Data speaks: Over the past 13 months, central banks worldwide have continued to buy gold, accumulating over 1,000 tons. Major economies like China and Russia have not interrupted their accumulation plans. Since 2025, gold prices have increased by 70%, breaking the 1,000 yuan/gram mark. This is not a coincidence but a vote of confidence from global central banks with real gold and silver.
The logic behind this phenomenon is quite clear. First, the proportion of dollar reserves has decreased by 10% over the past decade, and countries are seeking new stores of value. Under geopolitical risks and inflation pressures, hard assets without credit backing but with historical recognition have become highly sought after. Gold has taken the lead in this trend.
Second, this trend sends a clear signal to crypto assets.

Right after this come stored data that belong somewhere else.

-- ==== Sys2Proof/Tests/Slice0.lean ====
section
/-! SUPPORT. Tests whose expected results come from spec/ (mostly 95_test_vectors.md), and for each statement with
hypotheses a witness that meets them. Each test is one step, or a handful on a three-entry table. -/

namespace Sys2Proof.Tests

open Sys2Proof Sys2Proof.Machine

/-! ### Helpers -/

/-- The reference configuration with FORMULA_TABLE and a given CARMOD order (95_test_vectors.md preamble). -/
def formulaCfg (o : CarmodOrder) : Cfg :=
  { referenceWith formulaTable with carmodOrder := o }

def formulaWf (o : CarmodOrder) (h : (formulaCfg o).firstFailed = none) : WfCfg :=
  { toCfg := formulaCfg o, wf := h }

/-- A configuration small enough for runs: `N = 3`, `CARRIER_PERIOD = 4`, `DUTY_MAX = 4`, table (2, 4, 0). -/
def tinyCfg (o : CarmodOrder) (r : ResetValues) : Cfg :=
  { n := 3
    carrierPeriod := 4
    dutyMax := 4
    phaseOffsets := { a := 0, b := 1, c := 2 }
    sineTable := [2, 4, 0]
    carmodOrder := o
    resetValues := r }

theorem tinyCfg_wf (o : CarmodOrder) (r : ResetValues) : (tinyCfg o r).firstFailed = none := by
  cases o <;> cases r <;> decide

def tiny (o : CarmodOrder) (r : ResetValues) : WfCfg :=
  { toCfg := tinyCfg o r, wf := tinyCfg_wf o r }

/-- A live state: index, step, duties, phases. -/
def live (c : WfCfg) (idx stp : Nat) (da db dc : Nat) (pa pb pc : Bool) : State :=
  { cfg := c
    arch :=
      { modIdx := idx
        carStep := stp
        duty := { a := da, b := db, c := dc }
        phase := { a := pa, b := pb, c := pc }
        live := true }
    input := []
    draws := 0 }

/-- The architectural state an outcome answers, if it answers one. -/
def archOf : Host.Outcome State Fault Refusal → Option Arch
  | .next s => some s.arch
  | .fault _ => none
  | .refused _ => none

/-- The fault an outcome answers, if it answers one. -/
def faultOf : Host.Outcome State Fault Refusal → Option Fault
  | .next _ => none
  | .fault f => some f
  | .refused _ => none

/-- Port levels for one operation. -/
def ports (i : Instr) : InPorts := InPorts.ofWord (encode i)

theorem formula_wf_any : (formulaCfg .any).firstFailed = none := by decide
theorem formula_wf_car : (formulaCfg .carFirst).firstFailed = none := by decide
theorem formula_wf_mod : (formulaCfg .modFirst).firstFailed = none := by decide

def refAny : WfCfg := formulaWf .any formula_wf_any
def refCar : WfCfg := formulaWf .carFirst formula_wf_car
def refMod : WfCfg := formulaWf .modFirst formula_wf_mod

/-! ### Decoding (95 §2.1) -/

theorem test_decode_carrier : decode 0b001#3 = .car := by decide
theorem test_decode_modulation : decode 0b010#3 = .mod := by decide
theorem test_decode_control :
    decode 0b000#3 = .nop ∧ decode 0b011#3 = .carmod ∧ decode 0b100#3 = .rst ∧ decode 0b101#3 = .rst ∧
      decode 0b110#3 = .rst ∧ decode 0b111#3 = .rst := by decide
/-- A byte with a bit above the event word's three is no event word. -/
theorem test_table_words : decodeTableWord 8 6 = some .rst ∧ decodeTableWord 8 3 = some .carmod ∧
    decodeTableWord 8 8 = none := by decide
/-- P1 of 95 §3: its text, its statements and its nine words. -/
theorem test_read_program :
    readProgram (['R', 'S', 'T', ' ', ';', '1', '0', '0', '\n', 'M', 'O', 'D', '\n', '\n'] ++
      ['C', 'A', 'R', ' ', '7', '\n']) = some [.one .rst, .one .mod, .times .car 7] := by decide
theorem test_assemble_program :
    assemble (formulaCfg .any) [.one .rst, .one .mod, .times .car 7] =
      [0b100#3, 0b010#3, 0b001#3, 0b001#3, 0b001#3, 0b001#3, 0b001#3, 0b001#3, 0b001#3] := by decide

/-! ### Well-formedness: each check refuses an ill-formed term (95 §2.2) -/

theorem test_wf_reference : (formulaCfg .any).firstFailed = none := formula_wf_any
theorem test_wf_three_entries :
    ({ formulaCfg .any with
        n := 3, phaseOffsets := { a := 0, b := 1, c := 2 }, sineTable := [50, 93, 7] }).firstFailed = none := by
  decide
theorem test_wf_nPos : ({ formulaCfg .any with n := 0 }).firstFailed = some .nPos := by decide
theorem test_wf_nDiv3 : ({ formulaCfg .any with n := 61 }).firstFailed = some .nDiv3 := by decide
/-- 95 §2.2: `N = 61` also fails `WF_OFFSETS` and `WF_TABLE_LEN`. -/
theorem test_wf_n61 : CfgCheck.passes { formulaCfg .any with n := 61 } .offsets = false ∧
    CfgCheck.passes { formulaCfg .any with n := 61 } .tableLen = false := by decide
theorem test_wf_offsets :
    ({ formulaCfg .any with phaseOffsets := { a := 0, b := 40, c := 20 } }).firstFailed = some .offsets := by
  decide
theorem test_wf_periodPos : ({ formulaCfg .any with carrierPeriod := 0 }).firstFailed = some .periodPos := by
  decide
theorem test_wf_tableLen :
    ({ formulaCfg .any with sineTable := formulaTable.take 59 }).firstFailed = some .tableLen := by decide
theorem test_wf_tableRange :
    ({ formulaCfg .any with sineTable := formulaTable.set 15 101 }).firstFailed = some .tableRange ∧
      ({ formulaCfg .any with dutyMax := 99 }).firstFailed = some .tableRange := by decide
theorem test_wf_dutyLePeriod :
    ({ formulaCfg .any with dutyMax := 101 }).firstFailed = some .dutyLePeriod := by decide
/-- R36: `k >= 1`, and no repeated form of RST. -/
theorem test_wf_statement : (Stmt.times .car 0).wellFormed = false ∧ (Stmt.times .rst 2).wellFormed = false ∧
    (Stmt.times .car 1).wellFormed = true := by decide
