/-- The Configuration Loader after power-on reset (R188, R192). -/
def Loader.reset : Loader := ⟨.loading, none, false, none, 0, 0⟩

/-- The Composition Unit after power-on reset (R66, R67, R74). -/
def Composition.reset : Composition where
  slots := Vector.replicate 32 none
  order := []
  evacSlot := none
  nextSeq := 1
  inHand := none
  counts := ⟨0, 0, 0, 0, 0, 0⟩

/-- An output with no zone and an empty queue (R75). Arrival orders begin at 0: DESIGN CHOICE, log entry 19. -/
def Zone.off : Zone := ⟨none, [], 0, false, false, none⟩

/-- The Zone Playout Controller after power-on reset (R75, R104). -/
def Playout.reset : Playout := ⟨Vector.replicate 8 Zone.off, ⟨0, 0, 0, 0, 0, 0, 0, 0, 0, 0, 0⟩⟩

/-- A clip channel that serves nothing (R129). A FREE channel has no class; the field reads INFO: DESIGN CHOICE, log
entry 19. -/
def Channel.reset : Channel where
  state := .free
  served := none
  cls := .info
  members := 0
  start := none
  assigned := 0
  seg := 0
  pass := 0
  blk := 0
  segEntry := none
  nextEntry := none
  playing := none
  next := none
  mark := none
  read := none
  dirWanted := false
  silent := false
  passEnded := false
  boundary := 0

/-- The Clip Fetch Unit after power-on reset: every channel FREE, the header read at the port (R125, R129, R136,
R139). Version, size and the ordering numbers are 0: DESIGN CHOICE, log entry 19. -/
def Clips.reset : Clips where
  channels := Vector.replicate 6 Channel.reset
  waiting := []
  nextSerial := 0
  nextAssign := 0
  port := some .header
  lastGranted := 5
  version := 0
  size := 0
  boundaryAt := 0
  counts := ⟨0, 0, 0, 0, 0, 0⟩

/-- One output of the Level Controller after power-on reset (R140). The latched curve is 0: DESIGN CHOICE, log entry
19. -/
def Level.reset : Level := ⟨0, 0, 0, 0, false, 0, none, 0, false, .zero⟩

/-- The Level Controller after power-on reset (R140). -/
def Levels.reset : Levels := ⟨Vector.replicate 8 Level.reset, 0, 0, 0⟩

/-- The built-in limits (R154). -/
def Limits.builtIn : Limits := ⟨40, 900, 200⟩

/-- One output of the Line Supervision Unit after power-on reset (R154). -/
def Line.reset : Line := ⟨Limits.builtIn, .unknown, none, 0, 0, none, true, false⟩

/-- The Line Supervision Unit after power-on reset (R154, R169). -/
def Supervision.reset : Supervision := ⟨Vector.replicate 8 Line.reset, false, 0, 0, 0⟩

/-- The survey record before any survey (R162). -/
def SurveyRecord.never : SurveyRecord := ⟨.none, none, none, none, none, [], none, none⟩

/-- One output of the Voicing Survey Unit after power-on reset (R162). The automatic minute and the curves of the
candidates are 0: DESIGN CHOICE, log entry 19. -/
def Survey.reset : Survey where
  candidates := List.replicate 16 ⟨false, 0⟩
  preset := none
  offset := 0
  params := ⟨0, 0, 0, 0, 0, 0, 0, 0, false, 0⟩
  phase := .none
  work := none
  retryAt := none
  record := SurveyRecord.never

/-- The Voicing Survey Unit after power-on reset (R162, R169). -/
def Surveys.reset : Surveys := ⟨Vector.replicate 8 Survey.reset, none, ⟨0, 0, 0, 0, 0, 0⟩⟩

/-- The Evacuation Logic after power-on reset (R170, R172). The raw level is clear (DESIGN CHOICE, log
entry 9). -/
def Evac.reset : Evac := ⟨false, 0, false, none, false, 0, none, 0⟩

Bitcoin's advantages as "digital gold" are becoming increasingly apparent—more convenient cross-border transfer, better divisibility, and lower storage costs. 29 listed companies have already included Bitcoin in their balance sheets, and related ETFs have surpassed $170 billion in scale, with institutional funds continuously flowing in.
There are already 562 million people worldwide in the crypto ecosystem. Behind the "rebalancing" by central banks, the traditional financial system is essentially reconstructing its credit foundation. In this process, crypto assets are moving from the periphery to the mainstream, and the potential to become the new generation of value carriers is growing.
Gold has already started, and the subsequent capital flows are worth watching.